Hospital designers are turning to nurses to help design better care space, according to a new report by the Robert Wood Johnson Foundation.

"Input from nurses and other healthcare professionals are mirroring the health professions' renewed focus on quality and safety in their designs," said Matt Freeman, a spokesman for the RWJF.

According to an RWJF brief, the nation is undergoing a healthcare construction boom, with dollars spent on the construction of hospitals and other facilities nearly doubling over the last decade. That trend is expected to continue to rise as a result of healthcare reform.

"Nurses might not know how to read architectural drawings or use computer-assisted drafting tools, but they have a very important role to play in helping plan and design physical spaces that support the delivery of safe, effective patient care," authors of the brief said.

The brief details a number of specific examples of how nurses have helped with healthcare facility design:

  • Eileen Malone, RN, senior partner at Mercury Healthcare Consulting and former CEO and commander emeritus of the DeWitt Army Community Hospital at Fort Belvoir, served as a consultant to the U.S. Department of Defense's Military Health System. She developed a model for the military, subsequently refined for broader application, that focuses on common strategic goals (like preventing falls) and provides a conceptual framework for examining the interplay among physical, technological and human factors.
  • In New Orleans, Mary Kelly, RN, has served as clinical liaison to the planning team for the new Louisiana State University hospital, a replacement for a hospital devastated by Hurricane Katrina, according to the brief. She brought together groups of nurses, physicians and other staff to develop designs, addressing such issues as patient and family zones, standardized rooms, nurse travel times, patient visibility, controlled access and natural lighting.

  • Cheryl Herbert, RN, oversaw the planning, design and construction of a new hospital built by OhioHealth. "Any place nurses would be working – the emergency department, maternity, the medical-surgical intensive care unit – we made sure to include them in our advisory group for that area," she said. "Nurses were instrumental in designing patient rooms, including the headwalls behind the beds."

According to the report, the newly built Dublin Methodist Hospital incorporates such evidence-based design features as single-bed patient rooms to reduce the risk of contagion, enhance privacy and support family involvement, sinks in every patient room and acuity-adaptable surgical ICU rooms to cut down on the moving of patients as their conditions change.

According to the brief, there are a number of "increasingly common design choices" that reflect research and nurse input.
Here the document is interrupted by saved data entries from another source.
/-- The CB-page rotates and shifts of a register, of (HL) and of (IX+d) with or without register copy (44_rotate_bit.md R364 to
R373), the results as numbers: `Rot.onReg`, `Rot.onMem`, `Rot.onIndexed`. -/
def Obligations.RotateResults : Prop :=
  ∀ (s : State) (k : Rot) (r : Reg8) (x : Idx) (d : Byte) (copy : Option Reg8),
    let flags := fun (v res f : Byte) =>
      res.toNat = k.number v.toNat (carryNat s.f) ∧
      flagsAre f res.msb (res == 0#8) (res.getLsbD 5) false (res.getLsbD 3) (evenOnes res) false (k.carry v.toNat)
    (k.onReg r).encode = [0xCB#8, opByte (8 * k.y + r.field.toNat)] ∧
    (∃ res f, exec (k.onReg r) s = .next { s.setReg8 r res with f := f, q := true } ∧ flags (s.reg8 r) res f) ∧
    k.onMem.encode = [0xCB#8, opByte (8 * k.y + 6)] ∧
    (∃ res f, exec k.onMem s = .next { (s.emit (.readByte s.hl)).store s.hl res with f := f, q := true } ∧
      flags (s.peek s.hl) res f) ∧
    (k.onIndexed x d copy).encode = [x.byte, 0xCB#8, d, opByte (8 * k.y + (copyField copy).toNat)] ∧
    (∃ res f, exec (k.onIndexed x d copy) s =
        .next { ((s.emit (.readByte (s.ea x d))).store (s.ea x d) res).copyTo copy res with
          memptr := s.ea x d, f := f, q := true } ∧
      flags (s.peek (s.ea x d)) res f)

/-- BIT b of a register, of (HL) and of (IX+d) (44_rotate_bit.md R374, R375, R376): Y and X come from the register, from the high
byte of MEMPTR, from the high byte of the address: `bitR`, `bitM`, `bitXd`. -/
def Obligations.BitTestResults : Prop :=
  ∀ (s : State) (b z : BitVec 3) (r : Reg8) (x : Idx) (d : Byte),
    let flags := fun (v xy f : Byte) =>
      flagsAre f (b == 7#3 && v.getLsbD 7) (!v.getLsbD b.toNat) (xy.getLsbD 5) true (xy.getLsbD 3) (!v.getLsbD b.toNat) false
        (flagC s.f)
    (Instr.bitR b r).encode = [0xCB#8, opByte (0x40 + 8 * b.toNat + r.field.toNat)] ∧
    (∃ f, exec (.bitR b r) s = .next { s with f := f, q := true } ∧ flags (s.reg8 r) (s.reg8 r) f) ∧
    (Instr.bitM b).encode = [0xCB#8, opByte (0x46 + 8 * b.toNat)] ∧
    (∃ f, exec (.bitM b) s = .next { s.emit (.readByte s.hl) with f := f, q := true } ∧
      flags (s.peek s.hl) (hi s.memptr) f) ∧
    (Instr.bitXd x b d z).encode = [x.byte, 0xCB#8, d, opByte (0x40 + 8 * b.toNat + z.toNat)] ∧
    (∃ f, exec (.bitXd x b d z) s =
        .next { s.emit (.readByte (s.ea x d)) with memptr := s.ea x d, f := f, q := true } ∧
      flags (s.peek (s.ea x d)) (hi (s.ea x d)) f)

/-- SET b and RES b of a register, of (HL) and of (IX+d) with or without register copy (44_rotate_bit.md R377 to R380): one bit
changes, no flag does: `setR`, `setM`, `setXd`, `resR`, `resM`, `resXd`. -/
def Obligations.SetAndResResults : Prop :=
  ∀ (s : State) (b : BitVec 3) (r : Reg8) (x : Idx) (d : Byte) (copy : Option Reg8),
    let becomes := fun (v res : Byte) (one : Bool) =>
      ∀ k, k < 8 → res.getLsbD k = if k = b.toNat then one else v.getLsbD k
    ((Instr.setR b r).encode = [0xCB#8, opByte (0xC0 + 8 * b.toNat + r.field.toNat)] ∧
      ∃ res, exec (.setR b r) s = .next (s.setReg8 r res) ∧ becomes (s.reg8 r) res true) ∧
    ((Instr.setM b).encode = [0xCB#8, opByte (0xC6 + 8 * b.toNat)] ∧
      ∃ res, exec (.setM b) s = .next ((s.emit (.readByte s.hl)).store s.hl res) ∧ becomes (s.peek s.hl) res true) ∧
    ((Instr.setXd x b d copy).encode = [x.byte, 0xCB#8, d, opByte (0xC0 + 8 * b.toNat + (copyField copy).toNat)] ∧
      ∃ res, exec (.setXd x b d copy) s =
          .next (({ s with memptr := s.ea x d }.emit (.readByte (s.ea x d))).store (s.ea x d) res |>.copyTo copy res) ∧
        becomes (s.peek (s.ea x d)) res true) ∧
    ((Instr.resR b r).encode = [0xCB#8, opByte (0x80 + 8 * b.toNat + r.field.toNat)] ∧
      ∃ res, exec (.resR b r) s = .next (s.setReg8 r res) ∧ becomes (s.reg8 r) res false) ∧
    ((Instr.resM b).encode = [0xCB#8, opByte (0x86 + 8 * b.toNat)] ∧
      ∃ res, exec (.resM b) s = .next ((s.emit (.readByte s.hl)).store s.hl res) ∧ becomes (s.peek s.hl) res false) ∧
    ((Instr.resXd x b d copy).encode = [x.byte, 0xCB#8, d, opByte (0x80 + 8 * b.toNat + (copyField copy).toNat)] ∧
      ∃ res, exec (.resXd x b d copy) s =
          .next (({ s with memptr := s.ea x d }.emit (.readByte (s.ea x d))).store (s.ea x d) res |>.copyTo copy res) ∧
        becomes (s.peek (s.ea x d)) res false)

/-! ### Control -/

/-- The jumps (45_control.md R400 to R406), a relative target being PC + the signed displacement (30_encoding.md R111): `jpNn`,
`jpCcNn`, `jr`, `jrCc`, `djnz`, `jpHl`, `jpIx`; and what each condition tests (10_state.md R30). -/
def Obligations.JumpResults : Prop :=
  ∀ (s : State) (nn : Word) (cc : Cond) (e : Byte) (x : Idx),
    let target : Word := s.pc + e.signExtend 16
    (condHolds .nz s.f = !s.f.getLsbD 6 ∧ condHolds .z s.f = s.f.getLsbD 6 ∧ condHolds .nc s.f = !s.f.getLsbD 0 ∧
      condHolds .c s.f = s.f.getLsbD 0 ∧ condHolds .po s.f = !s.f.getLsbD 2 ∧ condHolds .pe s.f = s.f.getLsbD 2 ∧
      condHolds .p s.f = !s.f.getLsbD 7 ∧ condHolds .m s.f = s.f.getLsbD 7) ∧
    ((target.toNat : Int) = (s.pc.toNat + e.toInt) % 65536) ∧
    (Instr.jpNn nn).encode = [0xC3#8, lo nn, hi nn] ∧
    exec (.jpNn nn) s = .next { s with pc := nn, memptr := nn } ∧
    (Instr.jpCcNn cc nn).encode = [opByte (0xC2 + 8 * cc.field.toNat), lo nn, hi nn] ∧
    exec (.jpCcNn cc nn) s = .next { s with pc := if condHolds cc s.f then nn else s.pc, memptr := nn } ∧
    (Instr.jr e).encode = [0x18#8, e] ∧
    exec (.jr e) s = .next { s with pc := target, memptr := target } ∧
    (cc.field.toNat < 4 → (Instr.jrCc cc e).encode = [opByte (0x20 + 8 * cc.field.toNat), e]) ∧
    exec (.jrCc cc e) s = .next (if condHolds cc s.f then { s with pc := target, memptr := target } else s) ∧
    (Instr.djnz e).encode = [0x10#8, e] ∧
    exec (.djnz e) s = .next (if s.b = 1#8 then { s with b := 0#8 }
      else { s with b := s.b - 1#8, pc := target, memptr := target }) ∧
    Instr.jpHl.encode = [0xE9#8] ∧ exec .jpHl s = .next { s with pc := s.hl } ∧
    (Instr.jpIx x).encode = [x.byte, 0xE9#8] ∧ exec (.jpIx x) s = .next { s with pc := s.idx x }

/-- The calls and restarts (45_control.md R407, R408, R411): the pushed PC is the address after the instruction; a CALL cc that
is not taken writes MEMPTR and pushes nothing: `callNn`, `callCcNn`, `rst`. -/
def Obligations.CallResults : Prop :=
  ∀ (s : State) (nn : Word) (cc : Cond) (y : BitVec 3),
    let calls := fun (target : Word) =>
      { (s.store (s.sp - 1#16) (hi s.pc)).store (s.sp - 2#16) (lo s.pc) with
        sp := s.sp - 2#16, pc := target, memptr := target }
    (Instr.callNn nn).encode = [0xCD#8, lo nn, hi nn] ∧
    exec (.callNn nn) s = .next (calls nn) ∧
    (Instr.callCcNn cc nn).encode = [opByte (0xC4 + 8 * cc.field.toNat), lo nn, hi nn] ∧
    exec (.callCcNn cc nn) s = .next (if condHolds cc s.f then calls nn else { s with memptr := nn }) ∧
    (Instr.rst y).encode = [opByte (0xC7 + 8 * y.toNat)] ∧
    exec (.rst y) s = .next (calls (BitVec.ofNat 16 (8 * y.toNat)))

/-- The returns (45_control.md R409, R410, 48_cpu_control.md R501, R502): RETN (seven encodings) and RETI also copy IFF2 to
IFF1: `ret`, `retCc`, `retn`, `reti`. -/
def Obligations.ReturnResults : Prop :=
  ∀ (s : State) (cc : Cond) (y : BitVec 3),
    let w := join (s.peek (s.sp + 1#16)) (s.peek s.sp)
    let returns := { (s.emit (.readByte s.sp)).emit (.readByte (s.sp + 1#16)) with sp := s.sp + 2#16, pc := w, memptr := w }
    Instr.ret.encode = [0xC9#8] ∧ exec .ret s = .next returns ∧
    (Instr.retCc cc).encode = [opByte (0xC0 + 8 * cc.field.toNat)] ∧
    exec (.retCc cc) s = .next (if condHolds cc s.f then returns else s) ∧
    (y ≠ 1#3 → (Instr.retn y).encode = [0xED#8, opByte (0x45 + 8 * y.toNat)]) ∧
    exec (.retn y) s = .next { returns with iff1 := s.iff2 } ∧
    Instr.reti.encode = [0xED#8, 0x4D#8] ∧ exec .reti s = .next { returns with iff1 := s.iff2 }

/-! ### Block instructions -/

/-- LDI and LDD (46_block.md R440, R441); CPI and CPD (R444, R445), A − (HL) without changing A, MEMPTR moving with HL: `ldi`,
`ldd`, `cpi`, `cpd`. -/
def Obligations.BlockLoadAndCompareResults : Prop :=
  ∀ s : State,
    let v := s.peek s.hl
    let moved := (s.emit (.readByte s.hl)).store s.de v
    let ldFlags := fun (f : Byte) =>
      flagsAre f (flagS s.f) (flagZ s.f) ((s.a + v).getLsbD 1) false ((s.a + v).getLsbD 3) (s.bc != 1#16) false (flagC s.f)
    let res := s.a - v
    let borrow := decide (s.a.toNat % 16 < v.toNat % 16)
    let n := if borrow then res - 1#8 else res
    let cpFlags := fun (f : Byte) =>
      flagsAre f res.msb (s.a == v) (n.getLsbD 1) borrow (n.getLsbD 3) (s.bc != 1#16) true (flagC s.f)
    Instr.ldi.encode = [0xED#8, 0xA0#8] ∧
    (∃ f, exec .ldi s = .next { ((moved.setHl (s.hl + 1#16)).setDe (s.de + 1#16)).setBc (s.bc - 1#16) with
        f := f, q := true } ∧ ldFlags f) ∧
    Instr.ldd.encode = [0xED#8, 0xA8#8] ∧
    (∃ f, exec .ldd s = .next { ((moved.setHl (s.hl - 1#16)).setDe (s.de - 1#16)).setBc (s.bc - 1#16) with
        f := f, q := true } ∧ ldFlags f) ∧
    Instr.cpi.encode = [0xED#8, 0xA1#8] ∧
    (∃ f, exec .cpi s = .next { ((s.emit (.readByte s.hl)).setHl (s.hl + 1#16)).setBc (s.bc - 1#16) with
        f := f, q := true, memptr := s.memptr + 1#16 } ∧ cpFlags f) ∧
    Instr.cpd.encode = [0xED#8, 0xA9#8] ∧
    (∃ f, exec .cpd s = .next { ((s.emit (.readByte s.hl)).setHl (s.hl - 1#16)).setBc (s.bc - 1#16) with
        f := f, q := true, memptr := s.memptr - 1#16 } ∧ cpFlags f)

/-- INI and IND, whatever byte the port answers, with BC before B is decremented as the port (46_block.md R448, R449); OUTI and
OUTD, with BC after B is decremented as the port (R452, R453): `ini`, `ind`, `outi`, `outd`. -/
def Obligations.BlockPortResults : Prop :=
  ∀ s : State,
    let b := s.b - 1#8
    let answer := s.portAnswer s.bc
    let moved := (s.afterPortIn s.bc).store s.hl answer
    let v := s.peek s.hl
    let port := join b s.c
    let sent := (s.emit (.readByte s.hl)).emit (.portOut port v)
    let flags := fun (byte addend f : Byte) =>
      let k := byte.toNat + addend.toNat
      flagsAre f b.msb (s.b == 1#8) (b.getLsbD 5) (decide (255 < k)) (b.getLsbD 3)
        (evenOnes (BitVec.ofNat 8 (k % 8) ^^^ b)) byte.msb (decide (255 < k))
    Instr.ini.encode = [0xED#8, 0xA2#8] ∧
    (∃ f, exec .ini s = .next { moved.setHl (s.hl + 1#16) with b := b, memptr := s.bc + 1#16, f := f, q := true } ∧
      flags answer (s.c + 1#8) f) ∧
    Instr.ind.encode = [0xED#8, 0xAA#8] ∧
    (∃ f, exec .ind s = .next { moved.setHl (s.hl - 1#16) with b := b, memptr := s.bc - 1#16, f := f, q := true } ∧
      flags answer (s.c - 1#8) f) ∧
    Instr.outi.encode = [0xED#8, 0xA3#8] ∧
    (∃ f, exec .outi s = .next { sent.setHl (s.hl + 1#16) with b := b, memptr := port + 1#16, f := f, q := true } ∧
      flags v (s.l + 1#8) f) ∧
    Instr.outd.encode = [0xED#8, 0xAB#8] ∧
    (∃ f, exec .outd s = .next { sent.setHl (s.hl - 1#16) with b := b, memptr := port - 1#16, f := f, q := true } ∧
      flags v (s.l - 1#8) f)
They include:

  • Ventilation and filtration systems to improve air quality and remove allergens, pathogens and more;

  • Ergonomically designed patient rooms, including patient lifts and handrails, as well as beds and nursing stations designed to reduce patient falls and staff injuries;

  • Decentralized unit layouts designed to increase the time nurses spend at the bedside;

  • Better lighting to ward off medical errors;

  • More natural sunlight, in part because studies show that sunlight helps blunt the perception of pain, improves the quality of sleep and leads to shorter hospital stays while allowing nurses to better assess skin tone;

  • Noise reduction features such as carpeting, acoustic tiles and handheld pagers (as a substitute for overhead systems) to improve sleep and reduce stress;

  • Better direction systems, including maps, landmarks, signs, information kiosks and directories, to help patients and visitors while allowing staff to focus on their clinical duties instead of giving directions; and

  • Access to nature, water features and works of art, all to reduce stress.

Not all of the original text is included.